К сожалению, эта версия не имеет под собой ни малейших оснований. «Занимательные истории» Таллемана де Рео в рукописных списках не распространялись. Почти восьмисотстраничный манускрипт Таллемана, всеми совершенно забытый, хранился в составе частной библиотеки одного родственного ему семейства. В 1803-м году библиотеку было решено распродать. Библиограф составил каталог. Рукопись Таллемана де Рео была там указана под названием: «Сборник примечательных документов к пользе истории Франции при Генрихе Четвертом и Людовике тринадцатом». Фамилия Таллемана де Рео названа не была. Рукопись эту в 1820 году за двадцать франков приобрел булочник Шатожир. Так что до 1830 годов о Таллемане никто не знал, в том числе и молодой Пушкин. Анекдоты о поэтах стали в обществе распространяться именно с этого времени, никак не ранее.

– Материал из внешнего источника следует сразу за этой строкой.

-- ==== Sys2Proof/Machine/Step.lean ====
section
/-! DEFINITION. One step of the machine (R9): the agent the agenda names, or the main flow when it names none. -/

namespace Sys2Proof.Machine

/-- A step of the main flow: its next item. A call of an operation that is not the main flow's is refused (R120). A
main flow with nothing left stays as it is (R245). -/
def mainStep (s : State) : Host.Outcome State Fault Refusal :=
  match s.program with
  | [] => .next s
  | .access a :: _ =>
    match runAccess a s with
    | .next t => .next t.retire
    | .fault f => .fault f
    | .refused r => .refused r
  | .call space words :: _ =>
    match fetchCall space words with
    | .error r => .refused r
    | .ok i =>
      if i.mainFlow then
        match exec i s with
        | .next t => .next t.retireUnlessWaiting
        | .fault f => .fault f
        | .refused r => .refused r
      else .refused .outOfContext

/-- A step of the bench (log 6): one operation that the main flow may not call by itself. -/
def benchStep (space : DecodeSpace) (words : List Byte) (s : State) : Host.Outcome State Fault Refusal :=
  match fetchCall space words with
  | .error r => .refused r
  | .ok i => if i.mainFlow then .refused .outOfContext else exec i s

/-- One step of one agent (R9; the bench is the model's own, log 6). -/
def agentStep (a : AgentStep) (s : State) : Host.Outcome State Fault Refusal :=
  match a with
  | .mainFlow => mainStep s
  | .dmaPerform c => .next (dmaPerform c s)
  | .dmaComplete c => eventStep (dmaCompleteBody c s)
  | .cardInterrupt c => eventStep (cardInterruptBody c s)
  | .attach c b => .next (setAttached c b s)
  | .armBusError c k => .next (armBusError c k s)
  | .bench space words => benchStep space words s

/-- One step of the machine. -/
def step (s : State) : Host.Outcome State Fault Refusal :=
  match s.agenda with
  | [] => mainStep s
  | a :: rest => agentStep a (s.setAgenda rest)

/-- The state whose next step runs the operation of the table's bits (logs 1, 4): an operation of the main flow's is put
in front of its program and the main flow in front of the schedule; any other is put in front of the schedule as a step
of the bench (log 6). -/
def State.withFetchWord (s : State) (nbits w : Nat) : State :=
  let space := tableSpace nbits w
  let words := tableWords nbits w
  if (decodeTableWord nbits w).any (fun i => !i.mainFlow) then { s with agenda := .bench space words :: s.agenda }
  else { s with program := .call space words :: s.program, agenda := .mainFlow :: s.agenda }

end Sys2Proof.Machine
end

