/-- R126: `IMM_READ` of `n >= 1` bytes in an open span returns the next `n` bytes the card sends and records them; they
are written to no state of the block. In a span that begins with an opcode the card's memory stays as it was; in any
other its behaviour is a draw (R77, log 47). From the unconstrained card every byte is a draw, a fresh one each (R75, R126;
its form is log 12). (That the card answers in a span of any slot, and not of CARD_SLOT alone, and with no card attached
too, is the model's choice, logs 44 and 50.) -/
def Obligations.ImmReadReturnsTheCardsBytes : Prop :=
  ∀ (c : Channel) (n : Nat) (s : State), SpanOpen c s → NoBusError c s → 1 ≤ n →
    let bytes := (s.env c).answers c n
    bytes.length = n ∧ ∃ t, exec (.immRead c n) s = .next t ∧ t.ret = .returned (.bytes bytes) ∧
      t.chan c = { s.chan c with trace := (s.chan c).trace ++ [.immRead bytes] } ∧
      t.env c = (s.env c).afterSend c n ∧ OutsideKept c s t ∧
      (∀ a, t.byteAt .wbuf c a = s.byteAt .wbuf c a ∧ t.byteAt .rbuf c a = s.byteAt .rbuf c a) ∧
      ((s.env c).card.model = .unconstrained →
        ∀ k, k < n → bytes[k]? = some (Config.freeByte c ((s.env c).draws + k))) ∧
      ((s.env c).card.strays = false → MemoryKept c s t ∧ EnvKept c s t)

/-- R127: `DMA_TRANSFER` of a kind with its direction and length, in `AwaitingDMA` with nothing in flight, records the
DMA as issued and not performed, and returns. (The premise on the buffer's place is R65 item 1; its form is log 28.) -/
def Obligations.DmaTransferIsIssued : Prop :=
  ∀ (c : Channel) (kind : DmaKind) (s : State), SpanOpen c s → NoBusError c s → (s.chan c).fsm = .awaitingDMA →
    (s.env c).aligned kind = true →
    ∃ t, exec (.dmaTransfer c kind kind.dir kind.len) s = .next t ∧ t.ret = .returned .unit ∧
      t.chan c = { s.chan c with
        dma := some ⟨kind, kind.dir, kind.len, false⟩
        trace := (s.chan c).trace ++ [.dmaIssue kind kind.dir kind.len] } ∧
      OutsideKept c s t ∧ MemoryKept c s t ∧ EnvKept c s t

/-- R129: `REGISTER_INT_HANDLER` installs the handler, replacing any other, with no precondition and no event. (The
premise excludes the fatal mark: log 8.) -/
def Obligations.RegisterInstallsTheHandler : Prop :=
  ∀ (c : Channel) (h : Handler) (s : State), s.aborted = false →
    ∃ t, exec (.registerIntHandler c h) s = .next t ∧ t.ret = .returned .unit ∧
      t.chan c = { s.chan c with intHandler := some h } ∧
      t.env c = s.env c ∧ OutsideKept c s t ∧ MemoryKept c s t

/-- R130: `IS_ATTACHED` returns whether a card is attached and changes nothing. -/
def Obligations.IsAttachedAnswersTheEnvironment : Prop :=
  ∀ (c : Channel) (s : State), ∃ t, exec (.isAttached c) s = .next t ∧
    t.ret = .returned (.bool (s.env c).attached) ∧
    (∀ d, t.chan d = s.chan d ∧ t.env d = s.env d) ∧ OutsideKept c s t ∧ MemoryKept c s t

/-- R120, R122 to R127: a primitive outside its precondition is refused with `ERR_PROTOCOL`, and nothing else changes;
so is a card command on the wire of a channel with no span open or with a DMA in flight, whose immediate write is
outside its precondition (log 36), and one whose DMA buffer violates `DMA_ALIGN` (R65 item 1, log 28). (The premise
excludes the fatal mark: log 8.) -/
def Obligations.PreconditionsAreRefused : Prop :=
  ∀ (c : Channel) (s : State), s.aborted = false →
    let refused := Host.Outcome.next (φ := Fault) (ρ := Refusal) (s.takeException .errProtocol .nothing)
    (¬ ((s.chan c).lockOwner ≠ none ∧ (s.chan c).sel = none) → exec (.unlock c) s = refused) ∧
    (∀ slot sp, ¬ ((s.chan c).lockOwner = some slot ∧ (s.chan c).sel = none) → exec (.select c slot sp) s = refused) ∧
    (((s.chan c).sel = none ∨ ∃ d, (s.chan c).dma = some d ∧ d.performed = false) → exec (.deselect c) s = refused) ∧
    (((s.chan c).sel = none ∨ (s.chan c).dma ≠ none) →
      (∀ bytes, exec (.immWrite c bytes) s = refused) ∧ (∀ n, exec (.immRead c n) s = refused)) ∧
    (∀ kind, ((s.chan c).sel = none ∨ (s.chan c).dma ≠ none ∨ (s.chan c).fsm ≠ .awaitingDMA ∨
      (s.env c).aligned kind = false) → exec (.dmaTransfer c kind kind.dir kind.len) s = refused) ∧
    (((s.chan c).sel = none ∨ (s.chan c).dma ≠ none) →
      exec (.identify c) s = refused ∧ exec (.status c) s = refused ∧ exec (.clearStatusCmd c) s = refused ∧
      (∀ en, exec (.enableInt c en) s = refused) ∧ (∀ o, exec (.pageProgram c o) s = refused) ∧
      (∀ o n, exec (.pageRead c o n) s = refused)) ∧
    ((s.env c).aligned .program = false → ∀ o, exec (.pageProgram c o) s = refused) ∧
    ((s.env c).aligned .read = false → ∀ o n, exec (.pageRead c o n) s = refused)
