-- ==== Sys2Proof/Tests/Slice0.lean ====
section
/-! SUPPORT. The author's own tests. Expected values are the vectors of 95_test_vectors.md (named in each comment) or
worked by hand from the rule a test names; `witness_X` shows a state and operands that meet the hypotheses of the
statement `X` of Certificates/Slice0/Obligations.lean. -/

namespace Sys2Proof.Tests

open Sys2Proof Sys2Proof.Machine Sys2Proof.Safety

/-! ### Small states -/

/-- A speed. -/
def sp0 : Speed := ⟨0⟩

/-- Channel 0 with its lock held by the card's slot (after V-B1). -/
def locked : State := { State.reset with ch0 := { Chan.reset with lockOwner := some .card } }

/-- Channel 0 with a span open (after V-B4). -/
def spanned : State :=
  { State.reset with ch0 := { Chan.reset with lockOwner := some .card, sel := some ⟨.card, sp0⟩, fsm := .commandSent } }

/-- Channel 0 with the five bytes of a page command out and no DMA issued. -/
def awaiting : State := { spanned with ch0 := { spanned.ch0 with fsm := .awaitingDMA } }

/-- Channel 0 with a program DMA in flight (after V-S3, or after V-S8 when performed). -/
def programming (performed : Bool) : State :=
  { awaiting with ch0 := { awaiting.ch0 with programDone := false, dma := some ⟨.program, .toCard, 128, performed⟩ } }

/-- Channel 0 with a read DMA in flight. -/
def reading (performed : Bool) : State :=
  { awaiting with ch0 := { awaiting.ch0 with readDone := false, dma := some ⟨.read, .fromCard, 512, performed⟩ } }

/-- Reset with the reference card of R76 on channel 0, its word and its script. -/
def withCard (id : IdWord) (script : List Byte) : State :=
  { State.reset with env0 := { Env.reset with card := { Card.reset with
      model := .reference, cardId := id, statusScript := ⟨script, .ready⟩ } } }

/-- Reset with a handler on channel 0 and the card's interrupt enabled (the start of V-E7). -/
def interruptible : State :=
  { State.reset with
    ch0 := { Chan.reset with intHandler := some (.clearStatus sp0) }
    env0 := { Env.reset with card := { Card.reset with intEnable := true } } }

/-- Reset with no card on channel 0. -/
def emptySlot : State := { State.reset with env0 := { Env.reset with attached := false } }

/-- A state in which the next primitive of channel 0 that can fail reports a bus error. -/
def failing (s : State) : State := s.setEnv .ch0 { s.env .ch0 with busErrorIn := some 0 }

/-- A state whose platform places both buffers of channel 0 against its own `DMA_ALIGN`. -/
def misplaced (s : State) : State := s.setEnv .ch0 { s.env .ch0 with buffers := ⟨4, 2, 2⟩ }

/-- The state with one call of a host operation as the main flow's program. -/
def calling (words : List Byte) (s : State) : State := { s with program := [.call .hostOp words] }

/-! ### WellFormed: an ill-formed term for each check -/

theorem test_wf_immRead_zero : (Instr.immRead .ch0 0).wf = false := by decide
theorem test_wf_dma_direction : (Instr.dmaTransfer .ch0 .program .fromCard 128).wf = false := by decide
theorem test_wf_dma_length : (Instr.dmaTransfer .ch0 .read .fromCard 128).wf = false := by decide
theorem test_wf_lock_slot : (Instr.lock .ch0 (.other Config.otherSlots)).wf = false := by
  simp [Instr.wf, DeviceSlot.wf]
theorem test_wf_select_slot : (Instr.select .ch0 (.other Config.otherSlots) sp0).wf = false := by
  simp [Instr.wf, DeviceSlot.wf]

/-- A speed above the last member of the enumeration is refused by every operation that takes one. -/
theorem test_wf_speed (sp : Speed) (h : Config.lastSpeed < sp.index) :
    (Instr.getId .ch0 sp).wf = false ∧ (Instr.readStatus .ch0 sp).wf = false ∧ (Instr.clearStatus .ch0 sp).wf = false ∧
    (Instr.enableInterrupt .ch0 sp true).wf = false ∧ (Instr.beginProgram .ch0 sp 0).wf = false ∧
    (Instr.beginRead .ch0 sp 0 0).wf = false ∧ (Instr.waitReady .ch0 sp).wf = false ∧
    (Instr.select .ch0 .card sp).wf = false ∧ (Instr.registerIntHandler .ch0 (.clearStatus sp)).wf = false := by
  simp [Instr.wf, Handler.wf, Speed.wf, h]

theorem test_wf_accepts : (Instr.immRead .ch0 65537).wf = true ∧ (Instr.lock .ch0 .card).wf = true ∧
    (Instr.dmaTransfer .ch0 .read .fromCard 512).wf = true ∧ (Instr.getId .ch0 ⟨0⟩).wf = true := by
  refine ⟨by decide, rfl, by decide, ?_⟩
  simp [Instr.wf, Speed.wf]
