-- ==== Sys2Proof/Machine/Arith.lean ====
section
/-!
DEFINITION. Machine/Arith.lean: the functions `mulmod`, `modpow`, `modinv` (40_number_theory.md R80 to R84).
Operands are turned into exact numbers, the result is formed exactly and narrowed once (R80: no operation wraps).
-/

namespace Sys2Proof.Machine

/-- `x mod m` as a 32-bit value, for an exact non-negative `x`. The spec never reduces modulo zero (40_number_theory.md R80);
there the value is free (assumption log entry 11). -/
def reduce (x : Nat) (m : Word) : Word :=
  if m = 0#32 then Config.reduceByZero x else BitVec.ofNat 32 (x % m.toNat)

/-- `mulmod(a, b, m)` (40_number_theory.md R81). -/
def mulmod (a b m : Word) : Word := reduce (a.toNat * b.toNat) m

/-- The `while` loop of `modpow` (40_number_theory.md R82), at most the given number of rounds. -/
def modpowLoop (m : Word) : Nat → (result base ex : Word) → Word
  | 0, result, _, _ => result
  | k + 1, result, base, ex =>
    if ex = 0#32 then result
    else
      modpowLoop m k (if ex.getLsbD 0 then mulmod result base m else result) (mulmod base base m) (ex >>> 1)

/-- `modpow(b, e, m)` (40_number_theory.md R82): right-to-left square-and-multiply, "at most 32 rounds". -/
def modpow (b e m : Word) : Word := modpowLoop m 32 (reduce 1 m) (reduce b.toNat m) e

/-- The `while` loop of `modinv` (40_number_theory.md R84): remainders `r0`, `r1` and the coefficients `t0`, `t1` of the
operand. It answers the final `r0` and `t0`. Each round at least halves `r0 * r1`, so 64 rounds are enough for 32-bit
operands (45_system.md R162 calls the number of rounds bounded; log entry 10). -/
def euclidLoop : Nat → (r0 r1 : Nat) → (t0 t1 : Int) → Nat × Int
  | 0, r0, _, t0, _ => (r0, t0)
  | k + 1, r0, r1, t0, t1 =>
    if r1 = 0 then (r0, t0)
    else euclidLoop k r1 (r0 - r0 / r1 * r1) t1 (t0 - ((r0 / r1 : Nat) : Int) * t1)

/-- Rounds granted to the extended Euclidean loop. -/
def euclidRounds : Nat := 64

/-- `modinv(a, m)` (40_number_theory.md R84), for `m >= 1`: the inverse of `a` modulo `m`, or `none`. -/
def modinv (a m : Word) : Option Word :=
  match euclidLoop euclidRounds m.toNat (a.toNat % m.toNat) 0 1 with
  | (g, t) =>
    if g ≠ 1 then none
    else some (BitVec.ofInt 32 (if t < 0 then t + (m.toNat : Int) else t))

end Sys2Proof.Machine
end

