-- ==== Sys2Proof/Machine/Permutation.lean ====
section
/-!
DEFINITION. Machine/Permutation.lean: the trapdoor permutation, forward and inverse, the quadratic residue test, and the
commands `PFWD`, `PINV`, `QRTEST` (42_permutation.md). The functions read the key registers of the state they are given.
-/

namespace Sys2Proof.Machine

/-- `fwd(x)` under the loaded key (42_permutation.md R110). -/
def fwd (s : State) (x : Word) : Word :=
  match s.var with
  | .a => mulmod (reduce x.toNat s.n) (reduce x.toNat s.n) s.n
  | .b => modpow x s.e s.n

/-- The exponent `(p + 1) div 4` of the square root modulo `p` (42_permutation.md R112). -/
def rootExponent (p : Word) : Word := BitVec.ofNat 32 ((p.toNat + 1) / 4)

/-- `a^((p + 1) div 4) mod p`: the square root of `a` modulo `p`, if `a` is a square there. -/
def rootMod (a p : Word) : Word := modpow a (rootExponent p) p

/-- The four candidate roots in the order `++`, `+-`, `-+`, `--` (42_permutation.md R112, 90_conflicts.md C3). -/
def candidates (s : State) (a : Word) : List Word :=
  let u := (mulmod s.crtC (rootMod a s.p) s.n).toNat
  let w := (mulmod s.crtD (rootMod a s.q) s.n).toNat
  let n := s.n.toNat
  [reduce (u + w) s.n, reduce (u + n - w) s.n, reduce (n - u + w) s.n, reduce (n - u + (n - w)) s.n]

/-- `inv_a(a0)` (42_permutation.md R112): the first candidate whose square is `a0 mod N`. -/
def invA (s : State) (a0 : Word) : Option Word :=
  let a := reduce a0.toNat s.n
  (candidates s a).find? fun c => mulmod c c s.n == a

/-- `inv_b(a0)` (42_permutation.md R113). -/
def invB (s : State) (a0 : Word) : Word := modpow a0 s.dexp s.n

/-- `inv(a0)` (42_permutation.md R115); `none` is `fail`. -/
def inv (s : State) (a0 : Word) : Option Word :=
  match s.var with
  | .a => invA s a0
  | .b => some (invB s a0)

/-- `a` is a square modulo `p` by the test of 42_permutation.md R116: its root, squared, gives it back. -/
def rootVerifies (a p : Word) : Bool := mulmod (rootMod a p) (rootMod a p) p == reduce a.toNat p

/-- `qr(a0)` (42_permutation.md R116). -/
def qr (s : State) (a0 : Word) : Bool := rootVerifies a0 s.p && rootVerifies a0 s.q

/-- `PFWD` (42_permutation.md R111). -/
def execPfwd (s : State) : Result :=
  withKey .pfwd s (.next (complete { s with r := fwd s s.a }))

/-- `PINV` (42_permutation.md R114). -/
def execPinv (s : State) : Result :=
  withKey .pinv s
    (match inv s s.a with
    | none => .next (raise (some .pinv) .inversionFailed s)
    | some t => .next (complete { s with r := t }))

/-- `QRTEST` (42_permutation.md R116): under a variant (b) key it raises `NoKey` too. -/
def execQrtest (s : State) : Result :=
  withKey .qrtest s
    (match s.var with
    | .a => .next (complete { s with flag := qr s s.a })
    | .b => .next (raise (some .qrtest) .noKey s))

end Sys2Proof.Machine
end

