-- ==== Sys2Proof/Machine/Trapdoor.lean ====
section
/-!
DEFINITION. Machine/Trapdoor.lean: the key store and the command `KEYLOAD` in its two forms (41_trapdoor_key.md).
-/

namespace Sys2Proof.Machine

/-- The constants `KEYLOAD` derives (10_state.md R19). -/
structure DerivedKey where
  n : Word
  phi : Word
  crtC : Word
  crtD : Word
  dexp : Word
  deriving DecidableEq, Repr

/-- `DEXP`: 0 under variant (a), the inverse of `E` modulo `PHI` under variant (b) (41_trapdoor_key.md R101). -/
def privateExponent (v : Variant) (e phi : Word) : Option Word :=
  match v with
  | .a => some 0#32
  | .b => modinv e phi

/-- The checks and derivations of `KEYLOAD`, in the order of 41_trapdoor_key.md R101; `none` is `reject`. -/
def deriveKey (v : Variant) (p q e : Word) : Option DerivedKey :=
  if p.toNat < 2 ∨ q.toNat < 2 then none
  else if p.toNat * q.toNat ≥ Config.nMax then none
  else if v = .a ∧ (p.toNat % 4 ≠ 3 ∨ q.toNat % 4 ≠ 3) then none
  else
    match modinv q p, modinv p q with
    | some qi, some pi =>
      let n : Word := BitVec.ofNat 32 (p.toNat * q.toNat)
      let phi : Word := BitVec.ofNat 32 ((p.toNat - 1) * (q.toNat - 1))
      match privateExponent v e phi with
      | none => none
      | some dx => some { n := n, phi := phi, crtC := mulmod q qi n, crtD := mulmod p pi n, dexp := dx }
    | _, _ => none

/-- The commit of a successful `KEYLOAD` (41_trapdoor_key.md R101). -/
def installKey (v : Variant) (k : DerivedKey) (s : State) : State :=
  { s with
    n := k.n
    phi := k.phi
    crtC := k.crtC
    crtD := k.crtD
    dexp := k.dexp
    var := v
    keyv := true }

/-- `KEYLOAD` of variant `v` by the command `cmd`; a rejection zeroes the key and raises `TrapdoorRejected`. -/
def keyload (cmd : Instr) (v : Variant) (s : State) : Result :=
  match deriveKey v s.p s.q s.e with
  | none => .next (raise (some cmd) .trapdoorRejected (invalidateKey s))
  | some k => .next (complete (installKey v k s))

/-- `KEYLOAD.a` (41_trapdoor_key.md R101). -/
def execKeyloadA (s : State) : Result := keyload .keyloadA .a s

/-- `KEYLOAD.b` (41_trapdoor_key.md R101). -/
def execKeyloadB (s : State) : Result := keyload .keyloadB .b s

end Sys2Proof.Machine
end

Но первым анекдотические циклы о поэтических дрязгах, соперничествах и скандалах стал формировать именно Таллеман, они представляют обширный и разветвленный раздел его «Занимательных историй». Но в первую очередь это серия анекдотов о поэте Малербе и его учениках. Приведу вершинный в этом смысле текст Таллемана де Рео - истинный шедевр, изящный, тонкий и точный: «Он (Малерб) вычеркнул более половины стихов из своего издания Ронсара и изложил причины этого на полях. Однажды Ракан, Коломби, Ивранд и еще кое-кто из друзей Малерба перелистывали эту книгу, лежавшую на столе, и Ракан спросил хозяина, одобряет ли он то, что им не вымарано. “Не более, чем остальное,” - ответил тот. Это дало повод собравшимся, в частности Коломби, сказать Малербу, что после его смерти те, кто найдет эту книгу, подумает, что он одобрял все невычеркнутое. “Вы правы”, - отвечал Малерб и тотчас вымарал все остальное» (Жедеон Таллеман де Рео. Занимательные истории. Л., 1974, с. 47).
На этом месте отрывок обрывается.